North Carolina Election Agencies First Learned They'd Been Hacked From Leaked Documents Published By The Intercept

from the accelerated-disclosure dept

At the time, the documents leaked by NSA contractor Reality Winner -- showing Russian interference in the recent election -- didn't seem to be of much importance. They showed something that had long been suspected, but also showed the NSA performing the sort of surveillance no one really disapproves of. The documents were in the public's interest, but weren't necessarily of the "whistleblower" variety.

That aspect of the documents hasn't changed, but public interest in the unauthorized disclosure certainly has. In a post for Emptywheel, Marcy Wheeler takes on an NPR story about actions taken by electoral agencies as a result of the leak.

The company that provided the software for the poll books is VR Systems — the company that the document Reality Winner leaked showed had been probed by Russian hackers.

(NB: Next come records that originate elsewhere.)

-- ==== Sys2Proof/Machine/FacetEvents.lean ====
section
/-! DEFINITION. Facet events other than operations: entries, landings, the loop-end action, waits, long operations, reservations, halting
and running, the flush (R37 to R41, R57, R64, R65, R124, R128, R148, R160 to R164, R194, R198). -/
namespace Sys2Proof.Machine

/-- EXCEPTION_ENTRY. -/
def execExceptionEntry (n : Fin 128) (s : State) : Res :=
  let s := advanceTo (boundaryAt s n) s
  if canEnter s n then
    match firstEntry s n with
    | some e => .next (takeEntry n e s)
    | none => .refused .notEnabled
  else .refused .notEnabled

/-- RESULT_LANDING: the results that the next bundle sees land, at its FCLK (R39 to R41). Their shadows still cover that bundle and the one
after it (R49). -/
def earlyLand (n : Nat) (s : State) : State :=
  let f := facet s n
  let due := dueLands f
  let s := setFacet n { f with flights := f.flights.filter (fun x => decide (1 < x.left)), landed := f.landed ++ landWords due,
                               lpWas := f.lpWas ++ loopWas f due } s
  let old := f.shadows.length
  let s := landAll n due s
  updFacet n (fun f => { f with shadows := f.shadows.take old ++ (f.shadows.drop old).map fun x => { x with left := x.left + 1 } }) s
/-- During a stall every result in flight is frozen (R37). -/
def canLand (s : State) (n : Nat) : Bool :=
  let f := facet s n
  !(dueLands f).isEmpty && crownUp s (crownOf n) && (f.wait == .none) && !f.loopAct && !(tasWords (dueLands f)).any (wordBad s)
def execResultLanding (n : Fin 128) (s : State) : Res := gateAt (canLand s n) (facet s n).ready s (earlyLand n)

/-- The loop-end action (R148). -/
def execLoopEndAction (n : Fin 128) (s : State) : Res :=
  gate (facet s n).loopAct (updFacet n loopAction s)

/-- HOLD_OVERRUN: the hold counter reaches the limit (R198). -/
def execHoldOverrun (n : Fin 128) (s : State) : Res :=
  let f := facet s n
  let e2 := match f.e4 with | some e => e - 2 | none => 0
  gate (f.holdDue || (holdCounts s n f && crownUp s (crownOf n)))
    (if f.holdDue then s else advanceTo (max e2 s.fclk + (fld (effHoldmax f) 0 16 - f.hold)) s)

/-- The wait bundle retires; its result and its pointer updates land with the start of the next bundle, which issues in this FCLK (R40, R160,
R161, R163). DEDUCED, log entry 14. -/
def endWait (n dst : Nat) (v : BitVec 64) (s : State) : State :=
  let f := facet s n
  let s := setFacet n { f with wait := .none, ready := s.fclk } s
  let s := (f.bundle.flatMap (opUpdates f)).foldl (fun s l => putFlight n 1 l s) s
  retire n f f.bundle (putFlight n 1 (.g (if dst = 0 then 0 else gKey f dst) v) s)

/-- No entry ends the wait of facet n, and its crown runs (R163, R540). -/
def mayEnd (s : State) (n : Nat) : Bool := !entryDue s n (facet s n) && crownUp s (crownOf n)

/-- TWAIT_RELEASE: the first FCLK after issue whose tick count is at least b, unless an entry is due by then (R160, R163, R164). -/
def execTwaitRelease (n : Fin 128) (s : State) : Res :=
  match (facet s n).wait with
  | .time f0 b dst =>
    let u := advanceTick b.toNat (advanceTo (f0 + 1) s)
    if mayEnd s n && mayEnd u n then .next (endWait n dst (BitVec.ofNat 64 u.tb.tick - b) u) else .refused .notEnabled
  | _ => .refused .notEnabled

/-- EWAIT_RELEASE: a masked flag is set (R161). -/
def execEwaitRelease (n : Fin 128) (s : State) : Res :=
  match (facet s n).wait with
  | .event f0 mask clr dst =>
    let u := advanceTo (f0 + 1) s
    let seen := (facet u n).ef &&& mask
    if mayEnd s n && mayEnd u n && (seen != 0 || mask == 0) then
      .next (endWait n dst (seen.setWidth 64) (if clr then updFacet n (fun f => { f with ef := f.ef &&& ~~~seen }) u else u))
    else .refused .notEnabled
  | _ => .refused .notEnabled

/-- LONG_OP_DONE: the last element is done and the next bundle issues (R128, R129), unless an entry comes first or an uncorrectable word stalls it
(R130, R262). -/
def execLongOpDone (n : Fin 128) (s : State) : Res :=
  match (facet s n).wait with
  | .long l =>
    let u := longProgress n (advanceTo (longEnd (facet s n) l) s)
    let f := facet u n
    if mayEnd s n && mayEnd u n && longCount f l.op == 0 then
      .next (retire n f f.bundle (setFacet n { f with wait := .none, ready := u.fclk } u))
    else .refused .notEnabled
  | _ => .refused .notEnabled

/-- RESERVATION_EXPIRY: 4,096 FCLK after the LDR reached its crown store (R124, R248). -/
def execReservationExpiry (n : Fin 128) (s : State) : Res :=
  match (facet s n).resv with
  | some (_, d) => gateAt (crownUp s (crownOf n)) d s (updFacet n fun f => { f with resv := none })
  | none => .refused .notEnabled

/-- The halt at a bundle boundary: drain, HALTED, the hold counter to 0 (R64, R194, R198). A wait or long operation ends and is
issued again after RUN. -/
def haltFacet (n : Nat) (s : State) : State :=
  let s := drainFacet n (finishLong n (longProgress n s))
  updFacet n (fun f => { f with ctl := setBit (setBit f.ctl 1 true) 0 false, hold := 0, holdDue := false, wait := .none,
                                bundle := [], presented := none, shadows := [], landed := [], lpWas := [] }) s
/-- A facet whose boundary may halt it. -/
def canHalt (s : State) (n : Nat) : Bool :=
  let f := facet s n
  !bit f.ctl 0 && !bit f.ctl 1 && !f.loopAct && !f.second && crownUp s (crownOf n) && !(tasWords (f.flights.map (·.land))).any (wordBad s)
def execFacetHalted (n : Fin 128) (s : State) : Res :=
  let u := advanceTo (boundaryAt s n) s
  gate (canHalt u n) (haltFacet n u)

/-- FAC_CTL_RUN: issue starts at the index at which the facet stands: 0 after a reset, else its resume index (R65, R68, R194). -/
def execFacCtlRun (n : Fin 128) (s : State) : Res :=
  .next (if inPartition s n then s else facetRun n s)

/-- FAC_CTL_HALT: RUN := 0; FACET_HALTED follows at the next boundary (R64). -/
def execFacCtlHalt (n : Fin 128) (s : State) : Res :=
  .next (if inPartition s n then s else updFacet n (fun f => { f with ctl := setBit f.ctl 0 false }) s)

/-- PFLUSH (R57). -/
def execPflush (n : Fin 128) (s : State) : Res :=
  .next (if inPartition s n then s else updFacet n (startFlush s.fclk) s)

/-- PFLUSH_DONE: every entry invalid, within 2,048 FCLK (R57). -/
def execPflushDone (n : Fin 128) (s : State) : Res :=
  gate (bit (facet s n).ctl 2) (updFacet n (fun f => { f with btb := [], ctl := setBit f.ctl 2 false, predTaken := [] }) s)

end Sys2Proof.Machine
end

[S]usan Greenhalgh, who’s part of an election security group called Verified Voting, worried that authorities underreacted. She was monitoring developments in Durham County when she saw a news report that the problem pollbooks were supplied by a Florida company named VR Systems.

“My stomach just dropped,” says Greenhalgh.

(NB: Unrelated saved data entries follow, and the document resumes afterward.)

-- ==== Sys2Proof/Machine/Blockers.lean ====
section
/-! DEFINITION. Blockers: the slot wheel, control words, yields, threads, banks and swaps (R357 to R379). Thread t of blocker b has
number 16b + t, which is also the number of its own cell. -/
namespace Sys2Proof.Machine

def blocker (s : State) (b : Nat) : Blocker := tget {} s.blockers b
def setBlocker (b : Nat) (x : Blocker) (s : State) : State := { s with blockers := tset {} s.blockers b x }
def updThread (t : Nat) (h : Thread → Thread) (s : State) : State := setThread t (h (thread s t)) s
def spineOn (s : State) (b : Nat) : Bool := domState s (20 + b / 32) == 1

/-- A bit of BLK_STAT; a rise of TFAULT, ATTN, GROUPOFF or LOCKREF raises steward source b (R375). -/
def blkStat (b i : Nat) (s : State) : State :=
  if rbit s (blkReg b 0x10) i then noteHit (blkReg b 0x10) i true s
  else
    let s := rbitSet (blkReg b 0x10) i true s
    if 32 ≤ i ∨ i = 5 ∨ i = 3 then raiseSteward b s else s

/-! ### The wheel (R358) -/

/-- The BCLK count of a blocker at an FCLK, and the FCLK at which a count begins. -/
def bclkAt (s : State) (b f : Nat) : Nat := f / 4 - (blocker s b).origin / 4
def bclkFclk (s : State) (b n : Nat) : Nat := (n + (blocker s b).origin / 4) * 4
/-- The next slot that has not been used: the BCLK now, if it has not begun, or a later one. -/
def freeSlot (s : State) (b : Nat) : Nat :=
  max (blocker s b).nextSlot (bclkAt s b (s.fclk + 3))
/-- The thread (0 to 15) that owns the slot of a BCLK count. -/
def slotOwner (s : State) (b n : Nat) : Nat :=
  let w := match (blocker s b).wheel with
    | some v => if (blocker s b).wheelAt ≤ n then v else rget s (blkReg b 0x20)
    | none => rget s (blkReg b 0x20)
  fld w (4 * (n % 16)) 4
/-- A wheel value waits for the next BCLK whose count mod 16 is 0. -/
def putWheel (b : Nat) (v : BitVec 64) (s : State) : State :=
  setBlocker b { blocker s b with wheel := some v, wheelAt := bclkAt s b s.fclk / 16 * 16 + 16 } s
/-- The first BCLK count from `n` whose owner satisfies `p`. -/
def nextOwned (s : State) (b n : Nat) (p : Nat → Bool) : Option Nat :=
  ((List.range 16).map (n + ·)).find? fun m => p (slotOwner s b m)

/-! ### Registers of a thread -/

def mreg (t : Thread) (i : Nat) : BitVec 16 := if i = 0 then 0 else tget 0 t.m i
def setM (i : Nat) (v : BitVec 16) (t : Thread) : Thread := if i = 0 then t else { t with m := tset 0 t.m i v }

/-- Reports and bytes dropped (R370). -/
def rptLost (t : Nat) (s : State) : State := rsat (blkReg (t / 16) (0x110 + 32 * (t % 16))) 0 32 1 s

/-- Places of a blocker in the input queue, and whether the engine accepts a report from it (R381). -/
def blkPlaces (s : State) (b : Nat) : Nat := (s.ses.queue.filter fun r => !r.fab && r.blk == b).length
def sesAccepts (s : State) (b : Nat) : Bool := rbit s (sesReg 0) 3 && decide (blkPlaces s b < 4)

She knew that in September, the FBI had warned Florida election officials that Russians had tried to hack one of their vendor’s computers. VR Systems was rumored to be that company.

Now, there's an investigation underway in North Carolina, linked directly to the documents leaked by Reality Winner. Josh Lawson, general counsel for the state's board of elections, said it first learned about the hacking from the Intercept's article.

Which makes you wonder when the federal government was going to get around to notifying affected state agencies. When local agencies are learning about Russian hacking from leaked documents rather than straight from the source, the downward flow of pertinent information seems to be more than a little broken.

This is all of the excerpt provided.